On the basis of principal component analysis (PCA) of our data, we finally derive the parosmia severity index—a measure of the severity of parosmia. We evaluate this measure against a set of other, independent participant variables (such as olfactory threshold sensitivity and subjective impairment severity) that are diagnostic of parosmia severity. If our parosmia severity index indeed is diagnostic of parosmia severity, it should be related to some or all of these participant variables.

Materials and methods

Participants

The prospective study was performed at the Smell & Taste Clinic of the Department of Otorhinolaryngology at the TU Dresden. It was approved by the local ethic committee of TU Dresden (application number BO-EK-7802020). A total of 48 patients were included in this study (30 women, 18 men; mean age 45 years, SD 12; range 21–70 years). All patients presented themselves as having OD in combination with parosmia. All participants received a standardized structured medical history [30] which included age, sex, body mass index (BMI), cause, and duration of OD. All participant received nasal endoscopy before sensory testing.

Procedure

Questionnaire on qualitative olfactory dysfunction

With regard to parosmic olfactory distortions, patients received a questionnaire that included questions about its duration (in months), intensity (on a visual analogue scale ranging from 0 [extremely weak, not present] to 10 [very intense]), pleasantness (on a visual analogue scale ranging from − 5 [very unpleasant] to + 5 [very pleasant]), frequency (daily, not daily), and weight change or other significant consequences (present, not present). A score estimating the degree of parosmia was calculated as the weighted sum of parosmia intensity, parosmia frequency, and significant parosmia consequences. Patients also rated the severity of the experienced impairment of their dysfunction (on a visual analogue scale ranging from 0 [no severity] to 10 [maximum severity]). Patients were asked about specific triggers of the parosmia, and they described the quality of the parosmic distortions. In addition, they filled in a questionnaire asking, for 38 named odors, whether they have no smell, smell like they always do, or whether they were qualitatively distorted. They could also indicate that they were unfamiliar with a particular odor.

Sensory testing

Olfactory function of all participants was tested using the reliable and validated Sniffin’ Sticks test battery (Burghart, Wedel, Germany). They were tested for phenyl ethyl alcohol (PEA) threshold (T), odor discrimination (D), and odor identification (I) as described previously [10, 22]. The aggregate TDI score serves as a measure of general olfactory-perceptual ability and was used to classify participants as anosmic, Hyposmic, or normosmic.

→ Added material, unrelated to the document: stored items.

-- ==== Sys2Proof/Proofs/Tally.lean ====
section
/-! SUPPORT. The tally step of a rollup (R104, R105): the TALLY record as the statements write it, what offering it does when it is
refused and when it is admitted, and the exit test. -/

namespace Sys2Proof.Machine

open Claims

/-! ### The TALLY record -/

theorem tallied_filter (j : Journal) : allChannels.filter j.tallied = allChannels.filter fun c => j.liveHits[c] ≠ 0 :=
  List.filter_congr fun c _ => by simp [Journal.tallied, bne, decide_not, beq_eq_decide]

theorem Journal.tallyOffer_eq (j : Journal) (k : Tick) : j.tallyOffer k = tallyOf j k j.covered := by
  unfold Journal.tallyOffer tallyOf
  rw [channelMask_eq, tallied_filter]
  rfl

/-- The record of a journal whose count of intervals covered was set reads the other tallies of the journal. -/
theorem Journal.tallyOffer_covered (j : Journal) (k : Tick) (n : Nat) : { j with covered := n }.tallyOffer k = tallyOf j k n :=
  Journal.tallyOffer_eq _ _

theorem tallyOf_size (j : Journal) (k : Tick) (n : Nat) :
    (tallyOf j k n).size = 5 + 2 * allChannels.countP fun c => j.liveHits[c] ≠ 0 := by
  rw [← Journal.tallyOffer_covered, Journal.tallyOffer_size]

theorem tallyOf_size_le (j : Journal) (k : Tick) (n : Nat) : (tallyOf j k n).size ≤ 37 := by
  rw [tallyOf_size]
  have le : (allChannels.countP fun c => j.liveHits[c] ≠ 0) ≤ 16 := List.countP_le_length
  omega

/-! ### The offer of a TALLY record -/

theorem State.offer_inTally {s : State} (on : s.journal.tallyMode = true) (o : Offer) : s.offer o = s.offerOnce o :=
  State.offer_once fun ⟨_, off, _⟩ => absurd (on.symm.trans off) (by decide)

theorem State.offer_low {s : State} {o : Offer} (low : s.journal.fill + o.size < 49152) : s.offer o = s.offerOnce o :=
  State.offer_once fun ⟨_, _, full⟩ => Nat.not_le.2 low full

theorem State.offerTally_eq (s : State) :
    s.offerTally =
      if s.journal.admits (s.journal.tallyOffer s.clock) then
        (s.offer (s.journal.tallyOffer s.clock)).withJournal (s.offer (s.journal.tallyOffer s.clock)).journal.zeroTallies
      else s.offer (s.journal.tallyOffer s.clock) := rfl

theorem State.offerTally_refused {s : State} (h : ¬ s.journal.admits (s.journal.tallyOffer s.clock) = true) : s.offerTally = s := by
  rw [State.offerTally_eq, if_neg h, State.offer_refused h]

/-- Admitted in tally mode, the record stands at the end and the live tallies are 0 (R104). -/
theorem State.offerTally_admitted {s : State} (h : s.journal.admits (s.journal.tallyOffer s.clock) = true)
    (on : s.journal.tallyMode = true) :
    s.offerTally.journal = (s.journal.append (s.journal.tallyOffer s.clock)).zeroTallies := by
  rw [State.offerTally_eq, if_pos h, State.offer_inTally on, State.offerOnce_admitted h]
  rfl

/-- In tally mode the offer of a TALLY record posts no notice. -/
theorem State.offerTally_notices {s : State} (on : s.journal.tallyMode = true) (p : Port) :
    (s.offerTally.port p).notices = (s.port p).notices := by
  rw [State.offerTally_eq, State.offer_inTally on]
  split <;> simp

/-! ### The exit test -/

theorem State.tallyExit_stays {s : State} (h : 32768 < s.journal.fill) : s.tallyExit = s := if_neg (Nat.not_le.2 h)

/-- At a fill of 32,768 or less the TALLY OFF mark has room below the entry fill (R105). -/
theorem State.tallyExit_leaves {s : State} (h : s.journal.fill ≤ 32768) :
    s.tallyExit =
      ((s.withJournal { s.journal with tallyMode := false }).offerOnce (mark s.intake.clock 5 0 s.journal.fill)).postWith
        .tallyMode 0 0 := by
  rw [← State.offer_low (show s.journal.fill + 6 < 49152 by omega)]
  exact if_pos h

theorem State.tallyExit_journal {s : State} (h : s.journal.fill ≤ 32768) :
    s.tallyExit.journal = { s.journal with tallyMode := false }.append (mark s.intake.clock 5 0 s.journal.fill) := by
  have room : ({ s.journal with tallyMode := false } : Journal).admits (mark s.intake.clock 5 0 s.journal.fill) = true := by
    rw [Journal.admits_iff]
    show s.journal.fill + 6 ≤ 65536
    omega
  rw [State.tallyExit_leaves h]
  exact State.offerOnce_admitted (s := s.withJournal { s.journal with tallyMode := false }) room

theorem State.tallyExit_notices {s : State} (h : s.journal.fill ≤ 32768) (p : Port) :
    (s.tallyExit.port p).notices = ((s.postWith .tallyMode 0 0).port p).notices := by
  rw [State.tallyExit_leaves h]
  exact State.postWith_notices_congr (fun q => by simp) (by simp) _ _ _ p

/-! ### The tally step -/

/-- The journal with the count of intervals covered raised, as the tally step begins (R104). -/
def Journal.raised (j : Journal) : Journal := { j with covered := min 65535 (j.covered + 1) }

/-- The record of the tally step. -/
theorem Journal.raised_tallyOffer (j : Journal) (k : Tick) : j.raised.tallyOffer k = tallyOf j k (min 65535 (j.covered + 1)) :=
  j.tallyOffer_covered k _

theorem Journal.raised_admits (j : Journal) (k : Tick) :
    j.raised.admits (j.raised.tallyOffer k) = true ↔
      j.fill + 5 + 2 * (allChannels.countP fun c => j.liveHits[c] ≠ 0) ≤ 65536 := by
  rw [Journal.admits_iff, Journal.raised_tallyOffer, tallyOf_size, if_pos (.inr (.inl rfl)), Nat.add_assoc]
  exact Iff.rfl

/-- The step in tally mode: the count of intervals rises before the record is formed. -/
theorem State.tallyStep_on {s : State} (on : s.journal.tallyMode = true) :
    s.tallyStep = (s.withJournal s.journal.raised).offerTally.tallyExit := if_pos on

theorem State.tallyStep_off {s : State} (off : s.journal.tallyMode = false) : s.tallyStep = s :=
  if_neg (by rw [off]; exact Bool.false_ne_true)

/-- The step with its record refused (R104). -/
theorem State.tallyStep_refused {s : State} (on : s.journal.tallyMode = true)
    (full : 65536 < s.journal.fill + 5 + 2 * allChannels.countP fun c => s.journal.liveHits[c] ≠ 0) :
    s.tallyStep = s.withJournal s.journal.raised := by
  have refused : ¬ s.journal.raised.admits (s.journal.raised.tallyOffer s.clock) = true := by
    rw [Journal.raised_admits]; omega
  have le := tallyOf_size_le s.journal s.clock 0
  rw [tallyOf_size] at le
  rw [State.tallyStep_on on, State.offerTally_refused (s := s.withJournal s.journal.raised) refused]
  exact State.tallyExit_stays (show 32768 < s.journal.fill by omega)

/-- The journal with a TALLY record written and its tallies at 0 (R104). -/
def Journal.tallyWritten (j : Journal) (k : Tick) : Journal := (j.raised.append (j.raised.tallyOffer k)).zeroTallies

/-- The record that the tally step writes. -/
theorem Journal.tallyWritten_recs (j : Journal) (k : Tick) :
    (j.tallyWritten k).recs = j.recs ++ [j.record (tallyOf j k (min 65535 (j.covered + 1)))] := by
  rw [← Journal.raised_tallyOffer]
  rfl

theorem Journal.tallyWritten_fill (j : Journal) (k : Tick) :
    (j.tallyWritten k).fill = j.fill + 5 + 2 * allChannels.countP fun c => j.liveHits[c] ≠ 0 := by
  rw [Nat.add_assoc, ← tallyOf_size j k (min 65535 (j.covered + 1)), ← Journal.raised_tallyOffer]
  exact Journal.append_fill j.raised _

/-- What stands before the exit test, with the record admitted (R104). -/
theorem State.tallyStep_admitted {s : State} (on : s.journal.tallyMode = true)
    (fits : s.journal.fill + 5 + 2 * (allChannels.countP fun c => s.journal.liveHits[c] ≠ 0) ≤ 65536) :
    ∃ t : State, s.tallyStep = t.tallyExit ∧ t.journal = s.journal.tallyWritten s.intake.clock ∧ t.intake = s.intake ∧
      t.setup = s.setup ∧ ∀ p, (t.port p).notices = (s.port p).notices := by
  refine ⟨_, State.tallyStep_on on, ?_, by simp, by simp, fun p => ?_⟩
  · exact State.offerTally_admitted (s := s.withJournal s.journal.raised) ((Journal.raised_admits _ _).2 fits) on
  · rw [State.offerTally_notices (s := s.withJournal s.journal.raised) on, State.withJournal_port]

end Sys2Proof.Machine

open Sys2Proof Sys2Proof.Machine Claims in
/-- Settles O34: by the mode, the admission of the record and the fill after it. -/
theorem tallyStepWritesAndExits : Obligations.TallyStepWritesAndExits := by
  intro s j covered o tally fill
  refine ⟨State.tallyStep_off, State.tallyStep_refused, fun on fits => ?_⟩
  intro j1
  obtain ⟨t, step, written, clock, setup, notices⟩ := State.tallyStep_admitted on fits
  have filled : t.journal.fill = fill := by rw [written, Journal.tallyWritten_fill]
  have zeroed (c : ChanId) : (j.tallyWritten s.intake.clock).liveHits[c] = 0 ∧ (j.tallyWritten s.intake.clock).liveEnergy[c] = 0 :=
    ⟨Vector.getElem_replicate .., Vector.getElem_replicate ..⟩
  have exited (le : fill ≤ 32768) :
      j1 = { j.tallyWritten s.intake.clock with tallyMode := false }.append (mark s.intake.clock 5 0 fill) := by
    have out := State.tallyExit_journal (s := t) (by rw [filled]; exact le)
    rw [← step, filled, written, clock] at out
    exact out
  have stayed (gt : 32768 < fill) : j1 = j.tallyWritten s.intake.clock := by
    show s.tallyStep.journal = _
    rw [step, State.tallyExit_stays (by rw [filled]; exact gt), written]
  have zero : j1.liveGroups = 0 ∧ j1.covered = 0 ∧ ∀ c : ChanId, j1.liveHits[c] = 0 ∧ j1.liveEnergy[c] = 0 := by
    rcases Nat.lt_or_ge 32768 fill with gt | le
    · rw [stayed gt]; exact ⟨rfl, rfl, zeroed⟩
    · rw [exited le]; exact ⟨rfl, rfl, zeroed⟩
  refine ⟨zero.1, zero.2.1, zero.2.2, fun gt => ?_, fun le => ?_⟩
  · rw [stayed gt]
    exact ⟨on, Journal.tallyWritten_recs _ _, rfl⟩
  · rw [exited le]
    refine ⟨rfl, ?_, ?_, fun p => ?_⟩
    · exact (BitVec.add_assoc j.appendPoint 1 1).trans rfl
    · rw [Journal.append_eq]
      dsimp only
      rw [Journal.tallyWritten_recs]
      exact List.append_assoc j.recs _ _
    · rw [step, State.tallyExit_notices (by rw [filled]; exact le)]
      exact State.postWith_notices_congr notices setup _ _ _ p
end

Depression scale, ADS-L scale

The ADS-L scale is a short self-report scale designed to measure depressive symptomatology in the general population [21]. The scale consists of 20 questions based on symptoms associated with depression. Participants were asked to answer based on how frequently they felt symptoms during the past week. The score ranged from 0 to 60.

Importance of olfaction questionnaire

The questionnaire on individual significance of olfaction refers to the role of one’s sense of smell in daily life [5]. Participants were asked to answer 20 questions with three subscales: association with olfactory sensations, application of the sense of smell, and the readiness to draw consequences from the olfactory perception.

Semantic variables

To investigate which semantic dimensions are associated with parosmia impairment, we evaluated our behavioral data against the descriptors' word valence and word arousal associations, as well as their associations to the olfactory and gustatory modalities. We were primarily interested in whether variability in the behavioral responses of the parosmia patients can be explained by any of these semantic properties. In particular, as previous research has shown that odors, both perceptually and semantically, are primarily differentiated in terms of valence, on the one hand, and edibility, on the other [12, 14, 15, 31], we wanted to see if these dimensions play a role in parosmia reports.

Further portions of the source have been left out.